CAGING THE WORLD'S 700 POUND GORILLA

BY JULIANNE MALVEAUX

 

            The news that the United States will not sit on the United Nations Committee on Human Rights was alarming to many in this country, especially as countries like China and the Sudan claimed seats.  All it takes, though, is a trip out of the United States to fully understand how complex the world's feelings are toward us.  I was not surprised that even our allies have ambiguous feelings about our world dominance, and that they would act these feelings out by abstaining in a critical United Nations vote.

 

            Let's start with the big stuff. WE don't play by the rules.   WE still haven't paid our long-overdue United Nations dues, and we keep attaching strings to our payment.

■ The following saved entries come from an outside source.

/-- R29, R46, R57, R436: CREATE makes the queue its descriptor describes, at index 0 and with its first doorbell sequence;
a descriptor that breaks R29 is BADDESC; a command on a queue that does not exist answers NOQUEUE. -/
def Sys2Proof.Claims.CreateMakesItsQueue : Prop :=
  ∀ (s : State) (qid : Nat) (arg : BitVec 64), s.queue? qid = none → qid < 1024 →
    let pa := arg.toNat
    let bs := s.seenHbm .peer pa 64
    let d := descOf bs
    (Asked s 1 qid arg → (∀ l ∈ s.front.launches, l.queue = qid → l.mode.live = false) → pa % 64 = 0 → pa < 2 ^ 39 → s.hbm.badIn pa 64 = none →
      descOk qid bs = true → d.owner.toNat < 4096 → s.ownValid (d.owner.setWidth 16) = true →
      d.serve = true ∨ (s.front.qpgo.getLsbD d.qpn = true ∧ s.slotCount d.qpn qid = d.slots) →
      Leads (.create qid) s fun s' => Answered s' qid 0 ∧ ∃ y, s'.queue? qid = some y ∧ y.desc = d ∧ y.rd = 0 ∧ y.wr = 0 ∧ y.lastSeq = d.seq0
        ∧ (y.mode = .error ∨ y.mode = if d.serve then .disabled else .active))
    ∧ (Asked s 1 qid arg → descOk qid bs = false ∨ (s.hbm.badIn pa 64).isSome → (∀ l ∈ s.front.launches, l.queue = qid → l.mode.live = false) →
      Leads (.create qid) s fun s' => Answered s' qid 4 ∧ s'.queue? qid = none)
    ∧ (s.front.qpend = none → exec (.create qid) s = .next s)
    ∧ ∀ x ∈ [(2, Instr.destroy qid (s.front.qcmd.getLsbD 4)), (3, .setrd qid (arg.extractLsb' 0 32)), (4, .resume qid), (5, .disable qid), (6, .enable qid),
        (7, .bind qid arg), (8, .info qid), (9, .errq qid (arg.extractLsb' 0 8))],
      Asked s x.1 qid arg → Leads x.2 s fun s' => Answered s' qid 2 ∧ s'.front.queues = s.front.queues

/-- R29, R39, R46, R50, R56 to R59, R436: the queue commands. -/
def Obligations.QueueCommandsAndCreate : Prop := QueueCommandsAct ∧ CreateMakesItsQueue

/-! ## Placement, contracts, answers and contexts -/

/-- R65, R66, R71, R75, R76, R416, R417: a grant places its launch; a batch launch that has waited its time is starved; a
woken pair is powered, an idle one gated; an arcade that has come to its end is free, and a launch whose arcades and
channels all have is retired. -/
def Obligations.PlacementStepsAct : Prop :=
  ∀ (s : State),
    (∀ l c x, s.nextGrant = some (l, c) → s.launch? l = some x → (x.mode = .pending ∧ (parseImage x.img).isSome) ∨ x.mode = .off →
      Leads (.placeLaunch l) s fun s' => (s'.launch? l).map (·.mode) = some .placed ∧ (s'.launch? l).map (·.arcs) = some c.arcs)
    ∧ (∀ l x, s.launch? l = some x → x.mode = .pending ∨ (x.mode = .off ∧ (x.quota = 0 ∨ 0 < x.energy)) → x.cid = 0 → x.cls = 2 →
      x.since + 131072 ≤ s.hc →
      exec (.batchStarved l) s = .next (s.modLaunch l fun y => { y with starved := true }))
    ∧ (∀ j : Fin 24, (s.power.pairs[j]).waking = true → (s.power.pairs[j]).wakeAt ≤ s.hc → Leads (.pairWakeComplete j) s fun s' =>
      (s'.power.pairs[j]).gated = false ∧ (s'.power.pairs[j]).waking = false ∧ (s'.power.pairs[j]).idleSince = (s.power.pairs[j]).idleSince
        ∧ SameMemory s s')
    ∧ (∀ j : Fin 24, let p := s.power.pairs[j]
      (∀ a : Fin 48, a.val / 2 = j.val → (s.arc a).launch = none ∧ (s.arc a).reserved = none) → p.gated = false → p.waking = false →
      p.idleSince + 1800 * (s.front.admctl.extractLsb' 32 16).toNat ≤ s.hc ∨ 3 ≤ (s.dieState (j.val / 12)).state →
      exec (.pairGate j) s = .next (s.modPair j fun p => { p with gated := true }))
    ∧ (∀ a l x, s.retirable a = true → (s.arc a).launch = some l → s.launch? l = some x → Leads (.arcadeRetire a) s fun s' =>
      (s'.arc a).launch = none ∧ (s'.launch? l).map (·.retired) = some (x.retired ++ [(s.arc a).larc]) ∧ SameMemory s s'
        ∧ ∀ b, b ≠ a → (s'.arc b).launch = (s.arc b).launch ∧ (s'.arc b).plane = (s.arc b).plane ∧ (s'.arc b).region = (s.arc b).region
          ∧ ∀ t, s'.stall b t = s.stall b t)
    ∧ (∀ l x, s.launchOver l = true → s.launch? l = some x → Leads (.launchComplete l) s fun s' => (s'.launch? l).map (·.mode) = some .retired
      ∧ (∀ p, (s.chan p).launch = some l → s'.chan p = (s.chan p).freed s.hc ∧ (s'.chan p).mode = .free ∧ (s'.chan p).launch = none) ∧ ∀ q ∈ s'.front.queues, ∀ b, q.bind = some b → b.launch ≠ l)

/-- R69, R73, R74, R78, R79, R81, R82, R154, R438, R457: a period ends: its work is counted and the next begins; the whole pJ of
the estimates go into ENCNT and are taken from a launch's budget, which is refilled; a word of the register space costs
sixteenths of a pJ by its tag; a swap makes the shadow plane active; PLMAP shows a launch's arcades. -/
def Obligations.ContractEnergyAndSwapStepsAct : Prop :=
  ∀ (s : State),
    (∀ c x, s.front.contracts[c]? = some x → x.started = true → x.left = 0 → x.leaving = false → x.orphan = false →
      Leads (.periodBoundary c) s fun s' => (∀ d ∈ s'.front.contracts, d.key = x.key → d.left = d.period) ∧ SameMemory s s'
        ∧ ∀ a : Fin 48, a.val ∈ x.arcs → (s.arc a).reserved = some x.key → x.arcs.Nodup → (∀ b ∈ x.arcs, b < 48) →
          (s'.arc a).pwork = 0 ∧ (s'.arc a).pdone = 0 ∧ (s'.arc a).pstart = (s.arc a).region.rc
          ∧ ((s'.arc a).cper.extractLsb' 48 16).toNat
            = min 65535 (((s.arc a).cper.extractLsb' 48 16).toNat + if x.budget < (s.arc a).pwork then 1 else 0)
          ∧ ((s'.arc a).cper.extractLsb' 32 16).toNat
            = min 65535 (((s.arc a).cper.extractLsb' 32 16).toNat + if x.deadline < (s.arc a).pdone then 1 else 0)
          ∧ ((s'.arc a).cper.extractLsb' 0 32).toNat = min (s.arc a).pwork (2 ^ 32 - 1))
    ∧ (∀ l x, s.launch? l = some x → x.mode = .placed → s.hc % 1800 = 0 →
      let pj := fun (a : Fin 48) => (s.arc a).spent / 16
      let sum := (((List.finRange 48).filter fun a => (s.arc a).launch == some l).map pj).sum
      Leads (.energyTick l) s fun s' => SameMemory s s'
        ∧ (∀ a, (s.arc a).launch = some l →
          (s'.arc a).encnt = (s.arc a).encnt + BitVec.ofNat 64 (pj a) ∧ (s'.arc a).spent = (s.arc a).spent % 16)
        ∧ (∀ a, (s.arc a).launch ≠ some l → s'.arc a = s.arc a)
        ∧ (s'.launch? l).map (·.energy) = some (if x.quota = 0 then x.energy else x.energy - sum)
        ∧ (x.quota ≠ 0 → x.energy ≤ sum → x.pcause = none → (s'.launch? l).map (·.pcause) = some (some .quota)))
    ∧ (∀ w : BitVec 32,
      let same := fun (n : Nat) => ∀ i, n ≤ i → i < 32 → w.getLsbD i = w.getLsbD (n - 1)
      (w = 0 → tagCost w = 1) ∧ (w ≠ 0 → same 8 → tagCost w = 4) ∧ (¬ same 8 → same 16 → tagCost w = 6) ∧ (¬ same 16 → tagCost w = 8))
    ∧ (∀ l x, s.launch? l = some x → x.quota ≠ 0 → x.mode ≠ .retired → x.mode ≠ .pending → x.refillAt ≤ s.hc →
      let e := (x.quota.toNat : Int) * 1000000 + min x.energy 0
      exec (.quotaRefill l) s = .next (s.modLaunch l fun y => { y with
        energy := e, refillAt := x.refillAt + x.refill, since := if x.mode = .off ∧ x.energy ≤ 0 ∧ 0 < e then s.hc else x.since }))
    ∧ (∀ a, (s.arc a).launch.isSome → (s.arc a).swap = true → (s.arc a).saving = false →
      (if s.inContract a then (s.arc a).region.frameDue = true
        else ∀ t : Fin 8, (s.arc a).mask.getLsbD t = true → (s.stall a t).run.parked = true ∨ (s.stall a t).run.held = true ∨ (s.stall a t).run.halted = true) →
      Leads (.configSwap a) s fun s' => (s'.arc a).plane = (s.arc a).shadow ∧ (s'.arc a).shadow = (s.arc a).shadow ∧ (s'.arc a).swap = false)
    ∧ (∀ (v : BitVec 64), Leads (.plmapWrite v) s fun s' => s'.front.plmap = v &&& 0xFFFF ∧ SameMemory s s' ∧ s'.arcs = s.arcs
      ∧ ∀ i, i < 48 → (∀ l x, s.byCtx (v.extractLsb' 0 16) = some (l, x) → x.mode = .placed →
          s'.front.plwords.byteAt i = (match x.arcs[i]? with | some a => if a < 48 then BitVec.ofNat 8 a else 0xFF | none => 0xFF))
        ∧ (s.byCtx (v.extractLsb' 0 16) = none → s'.front.plwords.byteAt i = 0xFF))

namespace Sys2Proof.Claims

/-- An answer word that names an open record of its launch, with no reserved bit set (R398). -/
def SoundAnswer (x : Launch) (w : BitVec 256) : Prop :=
  w.extractLsb' 32 32 ∈ x.open_ ∧ w.extractLsb' 30 2 = 0 ∧ w.extractLsb' 96 32 = 0 ∧ w.extractLsb' 192 64 = 0

/-- The answer names the one record that holds stall t of arcade a, which belongs to no gang and to no lost source. -/
def AnswersStall (s : State) (l : Nat) (x : Launch) (w : BitVec 256) (a : Fin 48) (t : Fin 8) : Prop :=
  let o : Outstanding := { rseq := w.extractLsb' 32 32, act := .reissue }
  SoundAnswer x w ∧ s.chanRecordAt l (w.extractLsb' 32 32) = none ∧ x.loading = false ∧ s.recordAt l (w.extractLsb' 32 32) = some (a, t, o)
    ∧ (s.stall a t).run.records = [o] ∧ (s.stall a t).run.held = true ∧ (s.arc a).mask.getLsbD t = true ∧ (s.arc a).gang = 0
    ∧ (s.arc a).sourceHeld = false

/-- The k registers with a value written to a logical one; k0 takes none. -/
def kWith (g : Regs) (r : BitVec 6) (v : BitVec 64) : Vector (BitVec 64) 64 := if r = 0 then g.k else g.k.set (rotK g.rrb r).toFin v

/-- The stall is let go, and the record open no more; memory is as it was. -/
def LetGo (s : State) (l : Nat) (x : Launch) (w : BitVec 256) (a : Fin 48) (t : Fin 8) (s' : State) : Prop :=
  (s'.stall a t).run.held = false ∧ (s'.stall a t).run.records = [] ∧ SameMemory s s'
    ∧ (s'.launch? l).map (·.open_) = some (x.open_.filter fun m => m != w.extractLsb' 32 32)

end Sys2Proof.Claims

/-- R393 to R395, R398, R399: an answer to the one record of a stall lets it go on: RESUME as it stands, REDIRECT at a bundle
the stall may enter, INJECT with a register written; KILL ends the launch. An answer that names no open record or has a
reserved field is discarded. A record that waited goes to its ring when there is room. -/
def Obligations.AnswersActOnHeldStalls : Prop :=
  ∀ (s : State) (w : BitVec 256) (l : Nat) (x : Launch), s.byCtx (w.extractLsb' 0 16) = some (l, x) →
    let code := w.extractLsb' 16 8
    let drops := fun (i : Instr) => exec i s = .next (s.modSup fun u => { u with badAnswers := u.badAnswers + 1 })
    (¬ SoundAnswer x w → (code = 1 → drops (.answerResume w)) ∧ (code = 2 → drops (.answerKill w)) ∧ (code = 3 → drops (.answerRedirect w))
      ∧ (code = 4 → drops (.answerInject w)))
    ∧ (SoundAnswer x w → s.chanRecordAt l (w.extractLsb' 32 32) = none → code = 2 → x.mode = .placed ∨ x.mode = .off ∨ x.mode = .checkpoint →
      Leads (.answerKill w) s fun s' => (s'.launch? l).map (·.mode) = some .killed)
    ∧ (∀ a t, AnswersStall s l x w a t →
      let st := s.stall a t
      let target := w.extractLsb' 64 32
      (code = 1 → Leads (.answerResume w) s fun s' => LetGo s l x w a t s' ∧ (s'.stall a t).seq = st.seq ∧ (s'.stall a t).regs.k = st.regs.k
        ∧ (s'.stall a t).run.hold = st.run.hold)
      ∧ (code = 4 → Leads (.answerInject w) s fun s' => LetGo s l x w a t s' ∧ (s'.stall a t).seq = st.seq
        ∧ (s'.stall a t).regs.k = kWith st.regs (w.extractLsb' 24 6) (w.extractLsb' 128 64))
      ∧ (code = 3 → st.run.halted = false → (s.arc a).targetOk t target = true → target.extractLsb' 16 6 = st.seq.cur →
        Leads (.answerRedirect w) s fun s' => LetGo s l x w a t s' ∧ (s'.stall a t).seq.pc = target ∧ (s'.stall a t).seq.j = 0
          ∧ (s'.stall a t).run.hold = none ∧ (s'.stall a t).regs.k = st.regs.k))
    ∧ ∀ i o r, s.waiting[i]? = some (o, r) → (∀ j y, j < i → s.waiting[j]? = some y → y.1 ≠ o) → s.ringFull (BitVec.ofNat 16 o) = false →
      exec (.faultRecordDelayed i) s = .next (({ s with waiting := s.waiting.eraseIdx i } : State).ringWrite (BitVec.ofNat 16 o) r)

namespace Sys2Proof.Claims

/-- The block of stall t of arcade a stands in a memory from b on, as the stall is in s (R405, R406): what its register space holds, its
gather, station and rule areas, and its control record at 0x1D400, with the SEGN of its segment state. -/
def BlockHolds (s : State) (a : Fin 48) (t : Fin 8) (m : Store) (b : Nat) : Prop :=
  let g := (s.stall a t).regs
  let c := fun (o n : Nat) => m.read (b + 0x1D400 + o) n
  (∀ o, (o < 0x19000 → m.byteAt (b + o) = g.space.byteAt o) ∧ (o < 0x2000 → m.byteAt (b + 0x19000 + o) = g.gather.byteAt o)
      ∧ (o < 0x2000 → m.byteAt (b + 0x1B000 + o) = g.station.byteAt o) ∧ (o < 0x400 → m.byteAt (b + 0x1D000 + o) = g.rules.byteAt o))
    ∧ (∀ i : Fin 64, c (8 * i) 8 = (g.k[i]).toNat) ∧ c 0x200 1 = 1 + g.p.toNat / 2 * 2
    ∧ (∀ i : Fin 8, c (0x240 + 8 * i) 8 = (g.vw[i]).toNat ∧ c (0x280 + 8 * i) 8 = (g.shp[i]).toNat)
    ∧ c 0x2C0 4 = (s.stall a t).seq.pc.toNat ∧ c 0x2C8 8 = g.bc.toNat ∧ c 0x330 8 = g.icnt.toNat ∧ c 0x338 8 = g.stg.toNat ∧ c 0x340 8 = g.rrb.toNat
    ∧ c 0x348 8 = g.gen.toNat ∧ c 0x350 8 = g.rprog.toNat ∧ c 0x358 8 = ((s.arc a).segSeq t).segn.toNat ∧ c 0x360 8 = g.fmt.toNat
    ∧ c 0x368 8 = g.bdesc.toNat

/-- A stall is as the block at b of a memory says. -/
def BlockLoaded (m : Store) (b : Nat) (st : Stall) : Prop :=
  let g := st.regs
  let c := fun (o n : Nat) => m.read (b + 0x1D400 + o) n
  (∀ o, g.space.byteAt o = (if o < 0x19000 then m.byteAt (b + o) else 0) ∧ g.gather.byteAt o = (if o < 0x2000 then m.byteAt (b + 0x19000 + o) else 0)
      ∧ g.station.byteAt o = (if o < 0x2000 then m.byteAt (b + 0x1B000 + o) else 0)
      ∧ g.rules.byteAt o = (if o < 0x400 then m.byteAt (b + 0x1D000 + o) else 0))
    ∧ (∀ i : Fin 64, (g.k[i]).toNat = c (8 * i) 8)
    ∧ (∀ i : Fin 8, (g.vw[i]).toNat = c (0x240 + 8 * i) 8 ∧ (g.shp[i]).toNat = c (0x280 + 8 * i) 8)
    ∧ st.seq.pc.toNat = c 0x2C0 4 ∧ st.seq.j = c 0x2C4 1 ∧ g.bc.toNat = c 0x2C8 8 ∧ g.icnt.toNat = c 0x330 4 ∧ g.gen.toNat = c 0x348 8 ∧ g.rprog.toNat = c 0x350 4
    ∧ g.fmt.toNat = c 0x360 8 ∧ g.bdesc.toNat = c 0x368 8 ∧ st.seq.cur = (BitVec.ofNat 64 (c 0x358 8)).extractLsb' 24 6
    ∧ st.seq.next = (BitVec.ofNat 64 (c 0x358 8)).extractLsb' 0 6 ∧ st.run.parked = false ∧ st.run.halted = (c 0x2C6 1).testBit 2

end Sys2Proof.Claims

If some small country, the Sudan perhaps, failed to pay its dues, how would we respond?  But we've held our payment up in a series of procedural objections so absurd that private citizens like billionaire Ted Turner have offered to pay our dues for us.

 

            We also fail to abide by United Nations treaties on things like the rights of women or the rights of children.  Oh, we mouth the principles easily enough, and we participate in the conferences and meetings.  But when it comes time to put our signature, our policies, where our rhetoric is, we aren't willing to do so.  Our unwillingness to abide by the Kyoto accord, that shapes world environmental issues, is a case in point.  We are the world's 700-pound gorilla, a dominant force, especially militarily.  We don't have to flex our muscles, but we keep doing so, and then we seem surprised when others are offended by our preening.  The wolf tickets that President Bush sold to China after our plane landed on their soil were both unfortunate and an unnecessary show of strength, bound to alienate not only the Chinese but the rest of the world.  Fairly or unfairly, we are also seen as the dominant force in international monetary bodies like the IMF and the World Bank.  Thus, in the developing world, where interest payments make it impossible for countries to invest in education, health, or other human development projects, it is the US, not the world bodies that are resented.  The World Bank's structural adjustment policies, now modified, are a source of resentment, and our unwillingness to forgive the debt of developing nations is also an issue.  We miss being on a human rights panel, but eating is a human right that millions do not enjoy, partly because of policies we are perceived to have directed.  

 

            The United States is perceived to be a hypocritical country that never hesitates to lecture the world on human rights issues, but often fails to adhere to basic human rights principles within our own borders.  That's why our November 2000 elections were so amusing to those who have chafed when international bodies, led by the United States, came to watch their polls.  I participated in a panel discussion that was broadcast internationally and was mortified when a Rwandan man called in to suggest international poll watchers in the United States.  Of course, his comment was mostly tongue in cheek.    With Rwandans now being tried in world courts, there is a gulf of difference between the human rights violations in that country and this.  Still, how dare we speak of human rights and democracy when we seem to have only a limited commitment to such principles in our own borders?  We simply cannot offer rhetorical leadership for a set of principles we are unwilling to ahere to without making ourselves the laughingstocks of the world.  

 

            Petulant nationalists will say that the world can't do without the United States, our military might, our technological innovations, our educational access, our power.  They may be right, but if we know that we are the big kid on the block, whey don't we act like it.  We could pay our United Nations dues, be more gracious about the difference between our power and that of the rest of the world.  We could court our allies instead of ordering them to respond to us.  

 

            When we behave like hypocrites and bullies, the rest of the world can't resist an opportunity to try to cage a 700-pound gorilla.  Rejecting the United States from a UN human rights panel was a slap on the wrist, a bid for attention, a signal we should pay attention to.  Instead of talking about retaliating or further withholding our UN dues, we ought to talk about ways we can "make nice" with the rest of the world.